Making another attempt
Both Sultana and Panto confirmed Sultana had proposed a special meeting before the council meeting to discuss her resolution.
But it would have required at least four board members to support the motion, and Panto said she likely lacked that support.
“Why do [the meeting] 48 hours in advance?” Panto said.
Sultana maintains her call for a cease-fire is to encourage upper levels of government to engage in that mission and show support for both Palestinian and Israeli civilians.
“I will not be silent in the face of hate. I am proud to stand in solidarity with Jewish voices for peace and others advocating for a cease-fire. Palestinians and those who support them are not pro-Hamas.”Easton Councilwoman Taiba Sultana
She said she will attempt to reintroduce the resolution, even if it requires a bit of revision.

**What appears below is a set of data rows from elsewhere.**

/-- R144: a slot returned to Free. -/
theorem sound_of_retired (hu : u.Sound)
    (hslot : ∀ j, v.slots.get j = if j = k then (u.slots.get j).retire else u.slots.get j) : v.Sound := by
  have hback : ∀ j b, (v.slots.get j).acct = some b → (u.slots.get j).acct = some b := by
    intro j b hb
    rw [hslot] at hb
    split at hb
    · cases hb
    · exact hb
  refine ⟨fun j b hb => hu.bounded j b (hback j b hb),
    fun j l b c hb hc => hu.tokens j l b c (hback j b hb) (hback l c hc), fun j => ?_⟩
  rw [hslot]
  split
  · exact Nat.mod_lt _ (by decide)
  · exact hu.gens j

/-- R148: a new account's registers are 0, and its caps are clamped. -/
theorem openedAccount_bounded (p : List Byte) (tariff : Fin 8) (now : Nat) :
    (openedAccount p tariff now).bounded = true :=
  (bounded_iff _).2 ⟨by simp [registersBounded_iff, openedAccount, Account.fresh, Account.evalCaps], Nat.zero_le _,
    fun _ => capField_le, fun _ => capField_le⟩

theorem ownOpenAccount_sound (p : List Byte) (s : State) (h : s.act.Sound) : (ownOpenAccount p s).1.act.Sound := by
  rcases ownOpenAccount_cases p s with hsame | ⟨k, tariff, -, hholder, hfilled⟩
  · rw [hsame]
    exact h
  · rw [hfilled]
    exact sound_of_filled h (filled_slot k _ tariff s) (openedAccount_bounded p tariff s.now) (holder_eq_none.1 hholder)

theorem ownRetireAccount_sound (k : Fin 16) (a : Account) (p : List Byte) (s : State) (h : s.act.Sound) :
    (ownRetireAccount k a p s).1.act.Sound := by
  unfold ownRetireAccount
  split
  · exact sound_of_retired h (retired_slot k a s)
  · exact h

/-! ### The tariffs' grace (R136, R141) -/

theorem define_grace (bands : List TariffBand) (fee grace : Nat) (x : Tariff) :
    (x.define bands fee grace).grace ≤ 240 := by
  unfold Tariff.define
  split
  · exact Nat.zero_le _
  · exact min_le_left _ _

/-- R141: a tariff that is written has its grace clamped. -/
theorem ownWriteTariff_grace : Keeps (State.GraceWithin 240) ownWriteTariff := by
  intro p s h
  unfold ownWriteTariff
  dsimp only
  (repeat' split)
  · exact h
  · exact h
  · exact h
  · exact h
  · exact h
  · exact h
  · intro i
    rw [refs_modTariff]
    split
    · exact define_grace _ _ _ _
    · exact h i
  · exact h

theorem graceWithin_of_stands {limit : Nat} (h : Setting.tariffs.stands s t) (hgrace : s.GraceWithin limit) :
    t.GraceWithin limit := fun i => by
  have hi := h i
  simp only [Tariff.definition, Prod.mk.injEq] at hi
  obtain ⟨-, -, hsame⟩ := hi
  exact hsame.le.trans (hgrace i)

theorem exec_graceWithin {c : Instr} (hreset : c ≠ .supplyReset) (h : s.GraceWithin 240) (ht : exec c s = .next t) :
    t.GraceWithin 240 := by
  by_cases hc : c = .writeTariff
  · subst hc
    cases ht
    exact request_keeps (fun _ _ hu => hu) ownWriteTariff_grace h
  · exact graceWithin_of_stands (exec_standsBut ht hreset .tariffs hc) h

/-! ### Every command -/

theorem reset_accountsSound : State.reset.AccountsSound := (accountsSound_iff _).2 (by decide)

theorem exec_accountsSound {c : Instr} (h : s.AccountsSound) (ht : exec c s = .next t) : t.AccountsSound := by
  by_cases hreset : c = .supplyReset
  · subst hreset
    cases ht
    exact ⟨reset_accountsSound.act, reset_accountsSound.grace⟩
  refine ⟨?_, exec_graceWithin hreset h.grace ht⟩
  by_cases hopen : c = .openAccount
  · subst hopen
    cases ht
    exact request_keeps (P := fun u => u.act.Sound) (fun _ _ hu => hu) ownOpenAccount_sound h.act
  by_cases hretire : c = .retireAccount
  · subst hretire
    cases ht
    exact request_keeps (P := fun u => u.act.Sound) (fun _ _ hu => hu) (keeps_withHandle ownRetireAccount_sound) h.act
  · exact sound_of_grows (exec_grows h.grace hreset hopen hretire ht) h.act

end

/-- Settles O52: one ms leaves the accounts and the tariffs, and every command keeps the invariant. -/
theorem accountsStayBounded : Obligations.AccountsStayBounded := by
  intro s t h hstep
  rw [← accountsSound_iff] at h ⊢
  unfold step at hstep
  split at hstep
  · cases hstep
    exact ⟨by simpa using h.act, fun i => by rw [tick_tck]; exact h.grace i⟩
  next _ rest _ => exact exec_accountsSound (s := s.withPending rest) ⟨h.act, h.grace⟩ hstep

/-- Some bound holds of every tariff's grace. -/
theorem exists_graceWithin (s : State) : ∃ limit, s.GraceWithin limit :=
  ⟨Finset.univ.sup fun i => (s.tck.tariffs.get i).grace, fun i =>
    Finset.le_sup (f := fun i => (s.tck.tariffs.get i).grace) (Finset.mem_univ i)⟩

/-- Settles O55: an Open leaves the accounts that stand, and every other command grows them. -/
theorem accountRegistersOnlyRise : Obligations.AccountRegistersOnlyRise := by
  intro c s t i a hreset hretire ha hbounded ht
  have hgrows : ∃ limit, (s.act.slots.get i).Grows limit (t.act.slots.get i) := by
    by_cases hopen : c = .openAccount
    · subst hopen
      exact ⟨0, open_standing ha ht ▸ .refl _⟩
    · obtain ⟨limit, hgrace⟩ := exists_graceWithin s
      exact ⟨limit, exec_grows hgrace hreset hopen hretire ht i⟩
  obtain ⟨limit, hgen, -, hacct⟩ := hgrows
  obtain ⟨b, hb, hrises, -⟩ := hacct a ha hbounded
  exact ⟨hgen, b, hb, hrises.token, hrises.total, hrises.heat, hrises.costEnergy, hrises.costIdle, hrises.idleMin,
    hrises.graceUsed, hrises.sticky, hrises.hasDrawn, hrises.satTotal, hrises.satEnergy, hrises.satIdle, hrises.frozen⟩

end Sys2Proof.Machine
end

section
/-! Open Account and Find Account (R144, R148, R149): the slots that they look for, the account that an Open fills its
slot with, and O49. -/

namespace Sys2Proof.Machine

theorem find_eq_some {n : Nat} {α : Type} {t : Table n α} {p : α → Bool} {i : Fin n} :
    t.find p = some i ↔ p (t.get i) = true ∧ ∀ k, k < i → p (t.get k) = false := by
  refine ⟨fun h => ⟨Table.find_some h, Table.find_lowest h⟩, fun ⟨hi, hlow⟩ => ?_⟩
  cases h : t.find p with
  | none => cases hi.symm.trans (Table.find_eq_none.1 h i)
  | some j =>
    rcases lt_trichotomy i j with hij | rfl | hij
    · cases hi.symm.trans (Table.find_lowest h i hij)
    · rfl
    · cases (Table.find_some h).symm.trans (hlow j hij)

/-- R144: the account of slot `j` carries a token. -/
def Accounts.Holds (tok : Nat) (t : Accounts) (j : Fin 16) : Prop := ∃ a, (t.slots.get j).acct = some a ∧ a.token = tok

section

variable {s : State} {p : List Byte} {tariff : Fin 8} {j k : Fin 16} {a : Account} {tok : Nat}

/-! ### The slots looked for (R144) -/

theorem holder_of_none (h : ∀ j, ¬ s.act.Holds tok j) : s.act.holder tok = none :=
  holder_eq_none.2 fun j a ha htok => h j ⟨a, ha, htok⟩

theorem holder_of_lowest (hj : s.act.Holds tok j) (hlow : ∀ k, k < j → ¬ s.act.Holds tok k) :
    s.act.holder tok = some j := by
  obtain ⟨a, ha, htok⟩ := hj
  refine find_eq_some.2 ⟨by simp [ha, htok], fun k hk => ?_⟩
  simpa [Accounts.Holds] using hlow k hk

theorem freeSlot_of_none (h : ∀ j, (s.act.slots.get j).acct ≠ none) : s.act.freeSlot = none :=
  Table.find_eq_none.2 fun j => by simpa [Option.isSome_iff_ne_none] using h j

theorem freeSlot_of_lowest (hk : (s.act.slots.get k).acct = none)
    (hlow : ∀ j, j < k → (s.act.slots.get j).acct ≠ none) : s.act.freeSlot = some k :=
  find_eq_some.2 ⟨by simpa using hk, fun j hj => by simpa [Option.isSome_iff_ne_none] using hlow j hj⟩

/-- R148, R149: a slot with the state of its account, as a response reports it. -/
theorem standing_of_some (ha : (s.act.slots.get j).acct = some a) :
    standing j s = be 1 j.val ++ be 1 (s.act.slots.get j).gen ++ be 1 a.state.code := by
  simp only [standing, State.account, ha]
  rfl

/-! ### The new account (R148, R163) -/

/-- R148: a new account has reached a cap of 0 alone. -/
theorem openedAccount_eq (p : List Byte) (tariff : Fin 8) (now : Nat) : openedAccount p tariff now =
    { Account.fresh (field p 0 8) tariff (capField p (fieldBit p 9 0) 99999999 10 4)
        (capField p (fieldBit p 9 1) 999999999999 14 6) now with
      capReached := decide (capField p (fieldBit p 9 0) 99999999 10 4 = some 0 ∨
        capField p (fieldBit p 9 1) 999999999999 14 6 = some 0) } := by
  have hzero : ∀ e c : Option Nat, (Account.fresh (field p 0 8) tariff e c now).capMet =
      decide (e = some 0 ∨ c = some 0) := fun e c => by
    cases e <;> cases c <;> simp [Account.capMet, Account.fresh]
  exact congrArg (fun b => { Account.fresh (field p 0 8) tariff _ _ now with capReached := b }) (hzero _ _)

theorem openImage_eq (k : Fin 16) (a : Account) (s : State) : openImage k a s =
    be 1 k.val ++ be 1 (s.act.slots.get k).gen ++
      be 1 ((if a.energyCap = none then 0 else 1) + if a.costCap = none then 0 else 2) ++
      be 4 (a.energyCap.getD 0) ++ be 6 (a.costCap.getD 0) := by
  have hbits : bitIf a.energyCap.isSome 0 + bitIf a.costCap.isSome 1 =
      (if a.energyCap = none then 0 else 1) + if a.costCap = none then 0 else 2 := by
    cases a.energyCap <;> cases a.costCap <;> rfl
  rw [openImage, hbits]
  exact (List.append_assoc _ _ _).symm

theorem defined_iff (x : Tariff) : x.defined = true ↔ x.bands ≠ [] := by simp [Tariff.defined]

/-! ### Open Account in the order of its checks (R148) -/

theorem ownOpenAccount_length (h : p.length ≠ 20) : ownOpenAccount p s = (s, ⟨.length, []⟩) := if_neg h

theorem ownOpenAccount_range (hlen : p.length = 20) (h : field p 0 8 = 0 ∨ 7 < field p 8 1) :
    ownOpenAccount p s = (s, ⟨.range, []⟩) := by
  unfold ownOpenAccount
  rw [if_pos hlen]
  by_cases htok : field p 0 8 = 0
  · rw [if_pos htok]
    rfl
  · rw [if_neg htok, slotOf8_none (h.resolve_left htok)]
    rfl

section

variable (hlen : p.length = 20) (htok : field p 0 8 ≠ 0) (htariff : field p 8 1 = tariff.val)

include hlen htok htariff

theorem ownOpenAccount_duplicate (hholder : s.act.holder (field p 0 8) = some j) :
    ownOpenAccount p s = (s, ⟨.duplicate, standing j s⟩) := by
  unfold ownOpenAccount
  rw [if_pos hlen, if_neg htok, htariff, slotOf8_val]
  simp only [hholder]

theorem ownOpenAccount_full (hholder : s.act.holder (field p 0 8) = none) (hfree : s.act.freeSlot = none) :
    ownOpenAccount p s = (s, ⟨.full, []⟩) := by
  unfold ownOpenAccount
  rw [if_pos hlen, if_neg htok, htariff, slotOf8_val]
  simp only [hholder, hfree]
  rfl

theorem ownOpenAccount_undefined (hholder : s.act.holder (field p 0 8) = none) (hfree : s.act.freeSlot = some k)
    (hbands : (s.tck.tariffs.get tariff).bands = []) : ownOpenAccount p s = (s, ⟨.state, []⟩) := by
  have hundefined : ¬ (s.tariff tariff).defined = true := fun h => (defined_iff _).1 h hbands
  unfold ownOpenAccount
  rw [if_pos hlen, if_neg htok, htariff, slotOf8_val]
  simp only [hholder, hfree, if_neg hundefined]
  rfl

“I will not be silent in the face of hate," she said. "I am proud to stand in solidarity with Jewish voices for peace and others advocating for a cease-fire. Palestinians and those who support them are not pro-Hamas.”
She said not all Jewish individuals support the actions of Israel.
“However, I believe my intent has been overly misinterpreted by the council intentionally or unintentionally,” Sultana said.
“The resolution is a call to our leaders for a cease-fire to bring peace to the region," she said.
"More than 9,000 Palestinians and 1,400 Israelis have been killed, most of whom were children. Over 200 Israelis are held hostage. Over one million Palestinians are displaced due to the mass destruction.
"Not calling for peace and cease-fire is supporting the violence. We cannot renounce our common humanity in times of challenge and darkness.”
Easton City Council’s next meeting is set for 6 p.m. Wednesday at City Hall, 123 S. 3rd St.